The enterprise of stopping Brexit, or even the lesser goal of stopping a no-deal, is almost certainly doomed, however. Mr Johnson’s government views it as an existential crisis for their party, and is willing to play fast and loose with the conventions on which the country’s political processes depends. Mr Corbyn, as I discussed in my previous post, wants the same outcome, albeit without any of his fingerprints. So what happens to the Lib Dems after Brexit? Once out most people, in Britain and the EU, will surely want to move on. Getting back into the Union will be a generational project.

But after Brexit Europe will not drop off the political agenda, and especially after a no-deal. Smooth relations with the EU will be essential for many aspects of British life, including the economy, Northern Ireland and freedom to work and travel in EU countries. Such issues will dominate the British political agenda, forcing both sides back to negotiating a deal of some sort. The Lib Dems will have to move quickly from their “Stop Brexit” position to something new, that keeps the party in touch with the key issues, and which keeps the pressure up on the Conservatives and Labour to define their positions more clearly, and so expose their own divisions. Jo will have to do this on the hoof, as there will be no time to use the the party conference to forge it. The obvious choice would be to advocate a Norway plus plus position. This means being part of the Single Market, including freedom of movement, and a customs union. Fisheries would be excluded but some kind of deal will be needed on agriculture. Rural voters are not so important to the Lib Dems these days, but the party needs to keep up pressure on the Conservatives in rural areas. The idea should be to reopen EU markets for British agricultural produce, and to fend off imports from America and elsewhere. And if people say that all this would mean being a rule-taker, the party can simply say that Britain should rejoin as a full member in due course.

This is necessary, but not sufficient. Labour may end up by saying something similar. Many ex-Tory voters will be sceptical. Which is why occupying the liberal centre will be so important. What is it? Liberal for a start. That means embracing diversity, multiculturalism and tolerance. It also means courting younger voters, which in turn means embracing environmentalism, up to and including radical action to stop and even reverse climate change. All that is easy for Lib Dems, but does not particularly help define them against Labour or the Greens, or even more enlightened Tories, of whom there are more than many suppose.

So the “centre” element of the liberal centre is important. And that means a middle of the road economic policy. That in turn means taking fewer risks with public spending and borrowing, and being moderate with tax increases. That means being careful with spending promises for public services. There is a very interesting discussion to be had about whether this is in fact sensible public policy: many argue that this is in fact a good time to take risks with public spending, and that the burden of tax needs to be radically shifted. But that discussion misses the point.
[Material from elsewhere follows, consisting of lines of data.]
/-! ## The SYS family (10_isolation.md, 11_recovery.md) -/

/-- R34, R44, R286, R288, R289, R332. A steward's instruction in a group raises class 0x17. TRAP raises class 0x14 with its
operand. HALT stops a steward core at a watched line; something that wakes it, or 1 ms, ends the halt, and a core in the ROM
loop goes to the address in its start word; when the last of them has left it, the boot status changes (log entry 6). TLBINV
releases at DEVICE, drops the translations that it covers with every fetched word, and waits while one is in use. -/
def Obligations.SystemControl : Prop :=
  (∀ (s : State) (d a b : BitVec 6), (s.party? s.actor).isSome = true → s.actor.isSteward = false →
    ∀ i ∈ ([.eret d a b, .halt a, .tlbinv a b, .bankcfg d a b, .vcset d a, .darn d a, .corerst d a, .pswap d a b] ++
      [.measureExt d a b, .measureRead a b, .measureClose b, .measureQuote d a b, .measureKey a] ++
      [.partitionRecord d a, .peerEntries d a, .reductionSlots d a, .ethernetUp d a, .ethernetDown d a, .ethernetTransmit d a] ++
      [.postReceiveBuffer d a, .fabricPortUp d a, .fabricPortDown d a, .fabricPortQuery d a] : List Instr),
      Gives i s (Trapped s · .privilege)) ∧
  (∀ (s : State) (a : BitVec 6), Ready s [] [a] → Gives (.trap a) s fun t => Trapped s t .trap ∧
    (t.records.getLast?.map fun r => r.body.addr) = some (s.rd a)) ∧
  (∀ (s : State) (a : BitVec 6) (s1 : State), s.actor.isSteward = true → Ready s [] [a] →
    (∀ c a2 r, s.checkAccess s.me (s.rd a).toNat 8 .read true false = (s1, .fault c a2 r) → (s1.party? s1.actor).isSome = true →
      Gives (.halt a) s (Trapped s1 · c)) ∧
    (∀ x p, s.checkAccess s.me (s.rd a).toNat 8 .read true false = (s1, .ok x) → x.pieces.head? = some p → (s1.party? s1.actor).isSome = true →
      Gives (.halt a) s fun t => Became s1 t { s1.me with status := .halted (p.pa / 128) s.clk false, pc := s1.me.pc + 4 })) ∧
  (∀ (s : State) (n : Nat) (q : Party), s.args.p = .steward n → s.party? (.steward n) = some q →
    (∀ bs, s.homeRead (Config.startWords + 8 * n) 8 = (s, bs) →
      (s.args.flag = false → Gives .haltWake s fun t =>
        { t with parties := s.parties, bootStatus := s.bootStatus } = s ∧ (∀ p, p ≠ s.args.p → t.party p = s.party p) ∧
        ((∃ l m, q.status = .halted l m true) → t.party s.args.p = { q with status := .running }) ∧
        (q.status = .romLoop → t.party s.args.p =
          if le bs = 0 then q else { q with status := .running, pc := BitVec.ofNat 64 (le bs) }) ∧
        ((∀ l m, q.status ≠ .halted l m true) → q.status ≠ .romLoop → t.party s.args.p = q) ∧
        t.bootStatus = if s.bootStatus = 0x02 ∧ s.kfmap.getLsbD 0 = true ∧ (t.parties.all fun x => decide (x.status ≠ .romLoop)) = true
          then 0x03 else s.bootStatus) ∧
      (s.args.flag = true → Gives .haltWake s (· = if s.bootStatus = 0x02 then { s with bootStatus := 0xE3 } else s))) ∧
    (Gives .haltTimeout s fun t => { t with parties := s.parties } = s ∧ (∀ p, p ≠ s.args.p → t.party p = s.party p) ∧
      (∀ l m w, q.status = .halted l m w → t.party s.args.p = if m + 4000000 ≤ s.clk then { q with status := .running } else q) ∧
      ((∀ l m w, q.status ≠ .halted l m w) → t.party s.args.p = q))) ∧
  (∀ (s : State) (a b : BitVec 6), s.actor.isSteward = true → Ready s [] [a, b] →
    let v := (s.rd b).toNat
    let va := (s.rd a).toNat
    let sp := v / 65536 % 65536
    let zero := v / 2 ^ 32 = 0 ∧ v % 65536 < 4
    let dropped (e : TlbEntry) : Prop :=
      if v % 4 = 0 then (e.space = sp ∨ e.leaf.getLsbD 6 = true) ∧ e.base ≤ va ∧ va < e.base + e.size
      else if v % 4 = 1 then e.space = sp ∧ e.leaf.getLsbD 6 = false
      else if v % 4 = 2 then e.space = sp ∨ e.leaf.getLsbD 6 = true
      else True
    (¬zero → Gives (.tlbinv a b) s (Trapped s · .illegal)) ∧
    (zero → s.me.settled = false → Gives (.tlbinv a b) s (· = s)) ∧
    (zero → s.me.settled = true → s.me.progress = 0 →
      let drained := s.releaseDrains s.me.core .device true
      drained.releaseReady s.me.core .device true = false → Gives (.tlbinv a b) s (· = drained)) ∧
    (zero → s.me.settled = true → s.tacks = [] → s.held = [] → s.asks = [] → Drained s → (∀ q ∈ s.parties, q.sq = [] ∧ q.loads = [] ∧ q.half = none) →
      (∀ c ∈ s.copies, c.pins = []) → (∀ c ∈ s.cores, ∀ m ∈ c.matrix, m.ready = []) →
      Gives (.tlbinv a b) s fun t => t.me = { s.me with pc := s.me.pc + 4, progress := 0, shooting := [] } ∧
        (∀ p, p ≠ s.actor → t.party p = s.party p) ∧ t.mem = s.mem ∧ t.text = [] ∧ ∀ e, e ∈ t.tlb ↔ e ∈ s.tlb ∧ ¬dropped e) ∧
    (zero → v % 4 = 3 → s.me.settled = true → s.tacks = [] → s.held = [] → s.me.progress ≠ 0 →
      (∃ q ∈ s.parties, (s.unitOf q).physical = false ∧ ∃ l ∈ q.loads, l.got = none ∧ l.pieces ≠ []) →
      Gives (.tlbinv a b) s (· = { s with tlb := [], text := [] })))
British voters have over the generations drawn the conclusion that governments need to be careful with finances, and they have reason to suspect that Labour will not be. Under Boris Johnson they may even be losing trust with the Tories. Somebody needs to make the case for a more cautious approach, and it makes sense for this to be the Lib Dems.
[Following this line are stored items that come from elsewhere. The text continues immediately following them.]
-- ==== Sys2Proof/Laws/State.lean ====
section
/-!
SUPPORT. What each update of `State` leaves alone, field by field: no later proof unfolds a record update.
-/

namespace Sys2Proof.Machine

/-! ## `State.updParty` -/

@[simp] theorem State.updParty_agenda (s : State) (p : PartyId) (f : Party → Party) : (s.updParty p f).agenda = s.agenda := rfl
@[simp] theorem State.updParty_actor (s : State) (p : PartyId) (f : Party → Party) : (s.updParty p f).actor = s.actor := rfl
@[simp] theorem State.updParty_args (s : State) (p : PartyId) (f : Party → Party) : (s.updParty p f).args = s.args := rfl
@[simp] theorem State.updParty_turn (s : State) (p : PartyId) (f : Party → Party) : (s.updParty p f).turn = s.turn := rfl
@[simp] theorem State.updParty_choice (s : State) (p : PartyId) (f : Party → Party) : (s.updParty p f).choice = s.choice := rfl
@[simp] theorem State.updParty_fresh (s : State) (p : PartyId) (f : Party → Party) : (s.updParty p f).fresh = s.fresh := rfl
@[simp] theorem State.updParty_clk (s : State) (p : PartyId) (f : Party → Party) : (s.updParty p f).clk = s.clk := rfl
@[simp] theorem State.updParty_powered (s : State) (p : PartyId) (f : Party → Party) : (s.updParty p f).powered = s.powered := rfl
@[simp] theorem State.updParty_bootStatus (s : State) (p : PartyId) (f : Party → Party) : (s.updParty p f).bootStatus = s.bootStatus := rfl
@[simp] theorem State.updParty_tripReason (s : State) (p : PartyId) (f : Party → Party) : (s.updParty p f).tripReason = s.tripReason := rfl
@[simp] theorem State.updParty_heldDies (s : State) (p : PartyId) (f : Party → Party) : (s.updParty p f).heldDies = s.heldDies := rfl
@[simp] theorem State.updParty_heldBlocks (s : State) (p : PartyId) (f : Party → Party) : (s.updParty p f).heldBlocks = s.heldBlocks := rfl
@[simp] theorem State.updParty_cores (s : State) (p : PartyId) (f : Party → Party) : (s.updParty p f).cores = s.cores := rfl
@[simp] theorem State.updParty_mem (s : State) (p : PartyId) (f : Party → Party) : (s.updParty p f).mem = s.mem := rfl
@[simp] theorem State.updParty_dieCopies (s : State) (p : PartyId) (f : Party → Party) : (s.updParty p f).dieCopies = s.dieCopies := rfl
@[simp] theorem State.updParty_filter (s : State) (p : PartyId) (f : Party → Party) : (s.updParty p f).filter = s.filter := rfl
@[simp] theorem State.updParty_dieRequests (s : State) (p : PartyId) (f : Party → Party) : (s.updParty p f).dieRequests = s.dieRequests := rfl
@[simp] theorem State.updParty_lazy (s : State) (p : PartyId) (f : Party → Party) : (s.updParty p f).lazy = s.lazy := rfl
@[simp] theorem State.updParty_dirtyHolders (s : State) (p : PartyId) (f : Party → Party) : (s.updParty p f).dirtyHolders = s.dirtyHolders := rfl
@[simp] theorem State.updParty_lastWriters (s : State) (p : PartyId) (f : Party → Party) : (s.updParty p f).lastWriters = s.lastWriters := rfl
@[simp] theorem State.updParty_drains (s : State) (p : PartyId) (f : Party → Party) : (s.updParty p f).drains = s.drains := rfl
@[simp] theorem State.updParty_held (s : State) (p : PartyId) (f : Party → Party) : (s.updParty p f).held = s.held := rfl
@[simp] theorem State.updParty_asks (s : State) (p : PartyId) (f : Party → Party) : (s.updParty p f).asks = s.asks := rfl
@[simp] theorem State.updParty_caches (s : State) (p : PartyId) (f : Party → Party) : (s.updParty p f).caches = s.caches := rfl
@[simp] theorem State.updParty_banks (s : State) (p : PartyId) (f : Party → Party) : (s.updParty p f).banks = s.banks := rfl
@[simp] theorem State.updParty_counted (s : State) (p : PartyId) (f : Party → Party) : (s.updParty p f).counted = s.counted := rfl
@[simp] theorem State.updParty_tlb (s : State) (p : PartyId) (f : Party → Party) : (s.updParty p f).tlb = s.tlb := rfl
@[simp] theorem State.updParty_text (s : State) (p : PartyId) (f : Party → Party) : (s.updParty p f).text = s.text := rfl
@[simp] theorem State.updParty_kfmap (s : State) (p : PartyId) (f : Party → Party) : (s.updParty p f).kfmap = s.kfmap := rfl
@[simp] theorem State.updParty_errors (s : State) (p : PartyId) (f : Party → Party) : (s.updParty p f).errors = s.errors := rfl
@[simp] theorem State.updParty_retired (s : State) (p : PartyId) (f : Party → Party) : (s.updParty p f).retired = s.retired := rfl
@[simp] theorem State.updParty_sparesUsed (s : State) (p : PartyId) (f : Party → Party) : (s.updParty p f).sparesUsed = s.sparesUsed := rfl
@[simp] theorem State.updParty_copies (s : State) (p : PartyId) (f : Party → Party) : (s.updParty p f).copies = s.copies := rfl
@[simp] theorem State.updParty_regions (s : State) (p : PartyId) (f : Party → Party) : (s.updParty p f).regions = s.regions := rfl
@[simp] theorem State.updParty_mmas (s : State) (p : PartyId) (f : Party → Party) : (s.updParty p f).mmas = s.mmas := rfl
@[simp] theorem State.updParty_contributions (s : State) (p : PartyId) (f : Party → Party) : (s.updParty p f).contributions = s.contributions := rfl
@[simp] theorem State.updParty_tacks (s : State) (p : PartyId) (f : Party → Party) : (s.updParty p f).tacks = s.tacks := rfl
@[simp] theorem State.updParty_partitions (s : State) (p : PartyId) (f : Party → Party) : (s.updParty p f).partitions = s.partitions := rfl
@[simp] theorem State.updParty_regionValues (s : State) (p : PartyId) (f : Party → Party) : (s.updParty p f).regionValues = s.regionValues := rfl
@[simp] theorem State.updParty_launches (s : State) (p : PartyId) (f : Party → Party) : (s.updParty p f).launches = s.launches := rfl
@[simp] theorem State.updParty_workgroups (s : State) (p : PartyId) (f : Party → Party) : (s.updParty p f).workgroups = s.workgroups := rfl
@[simp] theorem State.updParty_ladders (s : State) (p : PartyId) (f : Party → Party) : (s.updParty p f).ladders = s.ladders := rfl
@[simp] theorem State.updParty_darning (s : State) (p : PartyId) (f : Party → Party) : (s.updParty p f).darning = s.darning := rfl
@[simp] theorem State.updParty_records (s : State) (p : PartyId) (f : Party → Party) : (s.updParty p f).records = s.records := rfl
@[simp] theorem State.updParty_peers (s : State) (p : PartyId) (f : Party → Party) : (s.updParty p f).peers = s.peers := rfl
@[simp] theorem State.updParty_slots (s : State) (p : PartyId) (f : Party → Party) : (s.updParty p f).slots = s.slots := rfl
@[simp] theorem State.updParty_puts (s : State) (p : PartyId) (f : Party → Party) : (s.updParty p f).puts = s.puts := rfl
@[simp] theorem State.updParty_fabric (s : State) (p : PartyId) (f : Party → Party) : (s.updParty p f).fabric = s.fabric := rfl
@[simp] theorem State.updParty_sent (s : State) (p : PartyId) (f : Party → Party) : (s.updParty p f).sent = s.sent := rfl
@[simp] theorem State.updParty_nextSeqs (s : State) (p : PartyId) (f : Party → Party) : (s.updParty p f).nextSeqs = s.nextSeqs := rfl
@[simp] theorem State.updParty_acceptedSeqs (s : State) (p : PartyId) (f : Party → Party) : (s.updParty p f).acceptedSeqs = s.acceptedSeqs := rfl
@[simp] theorem State.updParty_deadDevices (s : State) (p : PartyId) (f : Party → Party) : (s.updParty p f).deadDevices = s.deadDevices := rfl
@[simp] theorem State.updParty_fenced (s : State) (p : PartyId) (f : Party → Party) : (s.updParty p f).fenced = s.fenced := rfl
@[simp] theorem State.updParty_fencedAt (s : State) (p : PartyId) (f : Party → Party) : (s.updParty p f).fencedAt = s.fencedAt := rfl
@[simp] theorem State.updParty_remoteCopies (s : State) (p : PartyId) (f : Party → Party) : (s.updParty p f).remoteCopies = s.remoteCopies := rfl
@[simp] theorem State.updParty_sharers (s : State) (p : PartyId) (f : Party → Party) : (s.updParty p f).sharers = s.sharers := rfl
@[simp] theorem State.updParty_ether (s : State) (p : PartyId) (f : Party → Party) : (s.updParty p f).ether = s.ether := rfl
@[simp] theorem State.updParty_portsTried (s : State) (p : PartyId) (f : Party → Party) : (s.updParty p f).portsTried = s.portsTried := rfl
@[simp] theorem State.updParty_outbox (s : State) (p : PartyId) (f : Party → Party) : (s.updParty p f).outbox = s.outbox := rfl
@[simp] theorem State.updParty_slotsMeasured (s : State) (p : PartyId) (f : Party → Party) : (s.updParty p f).slotsMeasured = s.slotsMeasured := rfl
@[simp] theorem State.updParty_slotsClosed (s : State) (p : PartyId) (f : Party → Party) : (s.updParty p f).slotsClosed = s.slotsClosed := rfl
Moderate economics will not sit so easily with many Lib Dem activists, however. They are rightly wary of the party being branded as being centrist and so defined by what the other parties are up to. Many are wounded by Labour’s persistent demonisation of “austerity”, in which the Lib Dems are said to be complicit under the coalition years with the Conservatives. But while the anti-austerity rhetoric evinces passion in many people, I don’t think it is a popular in the country at large as many Labour people suppose. The Lib Dems built up a degree of credibility on economics with moderate Conservative voters during the coalition – and this group will be critical.

What is clear is that Lib Dems cannot rest on their laurels. The accession of Mr Johnson has given a lift to the Conservatives, and this threatens to restore the two-party dynamic that is the natural state of British politics. The Brexit Party is in retreat. The 2017 general election pattern, where the two main parties moved to over 40% each, can happen again. But the public has deep doubts about both parties, and both leaderships are adopting very risky political strategies. This could be the Lib Dem moment. The party has the fight of its life ahead of it.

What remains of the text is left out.